In other words, I want to change the specification to:

(define resource @IDENT) URL [DELIM OPTION] [ ; ALT-TEXT]

Where DELIM is some sort of delimiter.

The question is, what should that delimiter be? It can’t be ;, for reasons of ambiguity. It can’t be anything that can legally appear in a URL, which rules out :. And it should be printable ASCII, for the sake of users’ sanity. I would prefer to also avoid @, #, $, (, ), [, ], {, }, since those always need to be escaped in Dialog source text, but they’re not entirely off the table.

The set of characters that’s legal in a URL seems like the sort of thing that should be easy to look up, but different sources have given me different answers—but, I figure IF people do enough with HTML that they’ve probably thought about this before!

My current inclination is to use !, but sources disagree on whether or not that’s a valid character in URLs. It looks like it is valid in NTFS filenames, but since it’s not valid in FAT filenames, I think it’s perfectly reasonable for Dialog to disallow it for the sake of portability. (I don’t think anyone wants their code to suddenly start acting differently when they put it on a flash drive!)

Or perhaps >, which is disallowed in URLs and filenames across most systems, but is perhaps less immediately memorable.

I don’t know anything about Dialog. But could it be something like ;;; (or another repeated string)?

Unfortunately not, since it’s currently possible that someone wants the alt text “;;” for their picture of two semicolons.

Of course, we are incrementing the major version number with the new release, so it’s okay to break backwards compatibility if we have a good reason.

Are you sure about > being widely disallowed? Because, I just tested it and had no issue creating a file named .txt on an ext4 filesystem on my Linux Desktop. Do have to escape the angle brackets on the command line and couldn’t copy it to my fat32 formatted SD card, but had no issue using such a filename on my system drive.

Edit: Okay, for some reason, the forum ate the word test inside angle brackets, corrupting the test filename I used.

All characters are legal in filenames except slash. Backslash may be a problem on Windows but I don’t know the details on that.

I believe all characters are usable in URLs. It’s just a question of how you have to quote them.

(I am somewhat dodging the question by talking about characters being usable in URLs. I think, digging through some discussion, that there are characters that are illegal in URLs but people still use them and browsers cope with it.)

(Control characters are an extra headache, particularly the null \000 character. I’m leaving that as an aside because I’m pretty sure you don’t want to use control characters for delimiters!)

Any reason you can’t add:

(define resource with options @IDENT) URL ; OPTS [ ; ALT-TEXT]
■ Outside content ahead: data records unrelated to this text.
/-! ### modHalf -/

@[simp] theorem State.modHalf_pending (h : Bool) (f : QHalf → QHalf) : (s.modHalf h f).pending = s.pending := by cases h <;> rfl
@[simp] theorem State.modHalf_launchCounter (h : Bool) (f : QHalf → QHalf) : (s.modHalf h f).launchCounter = s.launchCounter := by cases h <;> rfl
@[simp] theorem State.modHalf_free (h : Bool) (f : QHalf → QHalf) : (s.modHalf h f).free = s.free := by cases h <;> rfl
@[simp] theorem State.modHalf_modState (h : Bool) (f : QHalf → QHalf) : (s.modHalf h f).modState = s.modState := by cases h <;> rfl
@[simp] theorem State.modHalf_coldStep (h : Bool) (f : QHalf → QHalf) : (s.modHalf h f).coldStep = s.coldStep := by cases h <;> rfl
@[simp] theorem State.modHalf_refuseWork (h : Bool) (f : QHalf → QHalf) : (s.modHalf h f).refuseWork = s.refuseWork := by cases h <;> rfl
@[simp] theorem State.modHalf_starting (h : Bool) (f : QHalf → QHalf) : (s.modHalf h f).starting = s.starting := by cases h <;> rfl
@[simp] theorem State.modHalf_sh (h : Bool) (f : QHalf → QHalf) : (s.modHalf h f).sh = s.sh := by cases h <;> rfl
@[simp] theorem State.modHalf_links (h : Bool) (f : QHalf → QHalf) : (s.modHalf h f).links = s.links := by cases h <;> rfl
@[simp] theorem State.modHalf_clusterMap (h : Bool) (f : QHalf → QHalf) : (s.modHalf h f).clusterMap = s.clusterMap := by cases h <;> rfl
@[simp] theorem State.modHalf_clusters (h : Bool) (f : QHalf → QHalf) : (s.modHalf h f).clusters = s.clusters := by cases h <;> rfl
@[simp] theorem State.modHalf_mem (h : Bool) (f : QHalf → QHalf) : (s.modHalf h f).mem = s.mem := by cases h <;> rfl
@[simp] theorem State.modHalf_channels (h : Bool) (f : QHalf → QHalf) : (s.modHalf h f).channels = s.channels := by cases h <;> rfl
@[simp] theorem State.modHalf_stackTemp (h : Bool) (f : QHalf → QHalf) : (s.modHalf h f).stackTemp = s.stackTemp := by cases h <;> rfl
@[simp] theorem State.modHalf_cores (h : Bool) (f : QHalf → QHalf) : (s.modHalf h f).cores = s.cores := by cases h <;> rfl
@[simp] theorem State.modHalf_ctxs (h : Bool) (f : QHalf → QHalf) : (s.modHalf h f).ctxs = s.ctxs := by cases h <;> rfl
@[simp] theorem State.modHalf_queues (h : Bool) (f : QHalf → QHalf) : (s.modHalf h f).queues = s.queues := by cases h <;> rfl
@[simp] theorem State.modHalf_adminLast (h : Bool) (f : QHalf → QHalf) : (s.modHalf h f).adminLast = s.adminLast := by cases h <;> rfl
@[simp] theorem State.modHalf_holding (h : Bool) (f : QHalf → QHalf) : (s.modHalf h f).holding = s.holding := by cases h <;> rfl
@[simp] theorem State.modHalf_walkPending (h : Bool) (f : QHalf → QHalf) : (s.modHalf h f).walkPending = s.walkPending := by cases h <;> rfl
@[simp] theorem State.modHalf_windows (h : Bool) (f : QHalf → QHalf) : (s.modHalf h f).windows = s.windows := by cases h <;> rfl
@[simp] theorem State.modHalf_engines (h : Bool) (f : QHalf → QHalf) : (s.modHalf h f).engines = s.engines := by cases h <;> rfl
@[simp] theorem State.modHalf_faultLog (h : Bool) (f : QHalf → QHalf) : (s.modHalf h f).faultLog = s.faultLog := by cases h <;> rfl
@[simp] theorem State.modHalf_host (h : Bool) (f : QHalf → QHalf) : (s.modHalf h f).host = s.host := by cases h <;> rfl
@[simp] theorem State.modHalf_events (h : Bool) (f : QHalf → QHalf) : (s.modHalf h f).events = s.events := by cases h <;> rfl
@[simp] theorem State.modHalf_ports (h : Bool) (f : QHalf → QHalf) : (s.modHalf h f).ports = s.ports := by cases h <;> rfl
@[simp] theorem State.modHalf_fabric (h : Bool) (f : QHalf → QHalf) : (s.modHalf h f).fabric = s.fabric := by cases h <;> rfl
@[simp] theorem State.modHalf_gates (h : Bool) (f : QHalf → QHalf) : (s.modHalf h f).gates = s.gates := by cases h <;> rfl
@[simp] theorem State.modHalf_power (h : Bool) (f : QHalf → QHalf) : (s.modHalf h f).power = s.power := by cases h <;> rfl
@[simp] theorem State.modHalf_timed (h : Bool) (f : QHalf → QHalf) : (s.modHalf h f).timed = s.timed := by cases h <;> rfl
@[simp] theorem State.modHalf_timedRef (h : Bool) (f : QHalf → QHalf) : (s.modHalf h f).timedRef = s.timedRef := by cases h <;> rfl
@[simp] theorem State.modHalf_digests (h : Bool) (f : QHalf → QHalf) : (s.modHalf h f).digests = s.digests := by cases h <;> rfl
@[simp] theorem State.modHalf_sec (h : Bool) (f : QHalf → QHalf) : (s.modHalf h f).sec = s.sec := by cases h <;> rfl
@[simp] theorem State.modHalf_half_same (h : Bool) (f : QHalf → QHalf) : (s.modHalf h f).half h = f (s.half h) := by cases h <;> rfl
@[simp] theorem State.modHalf_half_other (h : Bool) (f : QHalf → QHalf) : (s.modHalf h f).half (!h) = s.half (!h) := by cases h <;> rfl
@[simp] theorem State.modHalf_cluster (h : Bool) (f : QHalf → QHalf) (i : Nat) : (s.modHalf h f).cluster i = s.cluster i := by cases h <;> rfl
@[simp] theorem State.modHalf_ctx (h : Bool) (f : QHalf → QHalf) (i : Nat) : (s.modHalf h f).ctx i = s.ctx i := by cases h <;> rfl
@[simp] theorem State.modHalf_queue (h : Bool) (f : QHalf → QHalf) (i : Nat) : (s.modHalf h f).queue i = s.queue i := by cases h <;> rfl
@[simp] theorem State.modHalf_engine (h : Bool) (f : QHalf → QHalf) (i : Nat) : (s.modHalf h f).engine i = s.engine i := by cases h <;> rfl
@[simp] theorem State.modHalf_core (h : Bool) (f : QHalf → QHalf) (i : Nat) : (s.modHalf h f).core i = s.core i := by cases h <;> rfl
@[simp] theorem State.modHalf_channel (h : Bool) (f : QHalf → QHalf) (i : Nat) : (s.modHalf h f).channel i = s.channel i := by cases h <;> rfl
@[simp] theorem State.modHalf_linkEnd (h : Bool) (f : QHalf → QHalf) (i : Nat) : (s.modHalf h f).linkEnd i = s.linkEnd i := by cases h <;> rfl
@[simp] theorem State.modHalf_port (h : Bool) (f : QHalf → QHalf) (i : Nat) : (s.modHalf h f).port i = s.port i := by cases h <;> rfl
@[simp] theorem State.modHalf_gate (h : Bool) (f : QHalf → QHalf) (i : Nat) : (s.modHalf h f).gate i = s.gate i := by cases h <;> rfl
I think > might in fact be one of the most memorable characters in the IF space…

3 Likes

There’s more character «valid» for URL and emails than they are normally «used», but here you have some info:

That would work, but it feels less syntactically elegant.
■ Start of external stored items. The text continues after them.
/-- What protection makes of a message (R370, R385): a security unit with the phase, as many units as before, and a tag; the rest of the header
stays but for the length. -/
theorem Session.protect_shape (t : Session) (m : EMsg) : ∃ us, (t.protect m).1 = { m with len := BitVec.ofNat 6 (m.units.length + 4), units := us } ∧
    us.length = m.units.length + 2 ∧ bit (us.headD 0) 63 = t.phase := by
  have hkey : (keyBytes t.keyTx).length = 32 := by simp only [keyBytes, beBytes, List.length_reverse, leBytes_length]
  have hph : bit (BitVec.ofNat 128 (put (t.ctrTx.toNat + 1) 64 64 + putb t.phase 63)) 63 = t.phase := by
    have h64 : (t.ctrTx.toNat + 1) % 2 ^ 64 < 2 ^ 64 := Nat.mod_lt _ (by decide)
    cases t.phase <;>
      simp only [bit, put, putb, BitVec.getLsbD, BitVec.toNat_ofNat, Nat.shiftLeft_eq, Nat.testBit, Nat.shiftRight_eq_div_pow,
        Bool.false_eq_true, ↓reduceIte, Nat.one_and_eq_mod_two, bne_iff_ne, ne_eq] <;> simp <;> omega
  unfold Session.protect
  dsimp only
  split
  · obtain ⟨hl1, hl2⟩ := gcmSeal_lengths (keyBytes t.keyTx) (sessionNonce t.saltTx (t.ctrTx.toNat + 1))
      (headerBytes { m with len := BitVec.ofNat 6 (m.units.length + 4) } ++
        unitBytes [BitVec.ofNat 128 (put (t.ctrTx.toNat + 1) 64 64 + putb t.phase 63)]) (unitBytes m.units) hkey
    refine ⟨_, rfl, ?_, hph⟩
    have h1 := congrArg List.length (unitBytes_dataUnits _ (by rw [hl1, unitBytes_length]; omega))
    have h2 := congrArg List.length (unitBytes_dataUnits _ (by rw [hl2]))
    rw [unitBytes_length] at h1 h2
    rw [hl1, unitBytes_length] at h1
    rw [hl2] at h2
    simp only [List.cons_append, List.length_cons, List.length_append]
    omega
  · obtain ⟨_, hl2⟩ := gcmSeal_lengths (keyBytes t.keyTx) (sessionNonce t.saltTx (t.ctrTx.toNat + 1))
      (headerBytes { m with len := BitVec.ofNat 6 (m.units.length + 4) } ++
        unitBytes [BitVec.ofNat 128 (put (t.ctrTx.toNat + 1) 64 64 + putb t.phase 63)] ++ unitBytes m.units) [] hkey
    refine ⟨_, rfl, ?_, hph⟩
    have h2 := congrArg List.length (unitBytes_dataUnits _ (by rw [hl2]))
    rw [unitBytes_length, hl2] at h2
    simp only [List.cons_append, List.length_cons, List.length_append]
    omega

/-- A port without a new session opens what the other end of its session protects, in the phase of that session (R385). -/
theorem EPort.openMsg_protect (k : EPort) (t : Session) (m : EMsg) (hn : k.next = none) (hup : k.sess.up = true) (hp : k.sess.phase = t.phase)
    (hk : k.sess.keyRx = t.keyTx) (hs : k.sess.saltRx = t.saltTx) (hc : k.sess.ctrRx.toNat ≤ t.ctrTx.toNat) (hb : t.ctrTx.toNat + 1 < 2 ^ 64) :
    k.openMsg (t.protect m).1 = some (m.units, { k with sess := { k.sess with ctrRx := BitVec.ofNat 64 (t.ctrTx.toNat + 1) } }) := by
  obtain ⟨us, hm, _, hph⟩ := t.protect_shape m
  have ho := Session.open_protect t k.sess m hup hk hs hc hb
  rw [hm] at ho ⊢
  simp only [EPort.openMsg, hn, hph, hp, beq_self_eq_true, ↓reduceIte, ho, Option.map_some]

/-- Protection does not change whether a message is valid, once its length counts the two units more (R370, R373). -/
theorem Session.protect_valid (t : Session) (m : EMsg) (hv : 2 ≤ m.vc.toNat)
    (h : etmosValid { m with len := BitVec.ofNat 6 (m.units.length + 4), units := List.replicate (m.units.length + 2) 0 } = true) :
    etmosValid (t.protect m).1 = true := by
  obtain ⟨us, hm, hl, _⟩ := t.protect_shape m
  rw [hm]
  simp only [etmosValid, etmosOpOk, accessOk, hv, ↓reduceIte, List.length_replicate, hl] at h ⊢
  exact h

end Sys2Proof.Machine
end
What about THISISTHEDIALOGURLDELIMINATORIFSOMEHOWYOUGOTTHISCOMBINATIONOFLETTERSINYOURURLWTFAREYOUDOING?

3 Likes

I mean, if you mandate a space between the URL and the delimiter, you could really choose any keyword as a delimiter, right? (We could assume there won’t be spaces in the URL, I think, or even mandate it.)

1 Like

True! It sounds like there are basically no characters that are illegal in filenames, but Dialog can just mandate specific rules for the filenames used in assets (like, currently, not containing semicolons), since those are always under the author’s control. URLs and email addresses aren’t, so those rules matter more.

And those rules, to my understanding, forbid unescaped spaces (they need to be encoded as %20), right? So we could just use whitespace, in theory.

Pretty sure the vertical bar is disallowed in URLs, hence why it’s used to delimit the link label in wiki links.

The spec would like you to percent-encode it, but if you use a raw | character, browsers and servers will permit it.

The set of characters that’s legal in a URL seems like the sort of thing that should be easy to look up

I’m not an expert here, but it seems generic URL syntax is defined in RFC 1738. In section 5, you can see all of the allowed characters. It might be outdated by RFC 3986, which describes URI syntax in its Appendix A. (I’ve always been a little fuzzy on the distinction between URL and URI.)

Unless I’m missing something, any printable ASCII character can appear in a URL (or URI) except for space and backslash.

Spaces can be replaced by the plus sign (“+”) or maybe by the percent encoding (“%20”).

Proper file-scheme URLs are supposed to use slashes to separate segments, even if the underlying filesystem uses backslashes to do so. (Any slash or backslash that’s literally part of a segment name is supposed to be percent-escaped.)

However, some other characters are deemed “unsafe” and thus should be percent encoded. In particular there’s “<” and “>”.

Both RFC 1738 and RFC 3086 suggests that if a URL needs to be distinguished from the surrounding context, it could be bookended with angle brackets (“<” and “>”) and prefixed with “URL:” (e.g., "Go to <URL:http://www.example.com/index.html> to learn more.).

Perhaps your syntax could allow the angle brackets when necessary to disambiguate.

1 Like

That makes sense! I’m leaning more and more toward using a space or tab, whichever comes first (i.e. any non-newline whitespace).

Thank you all!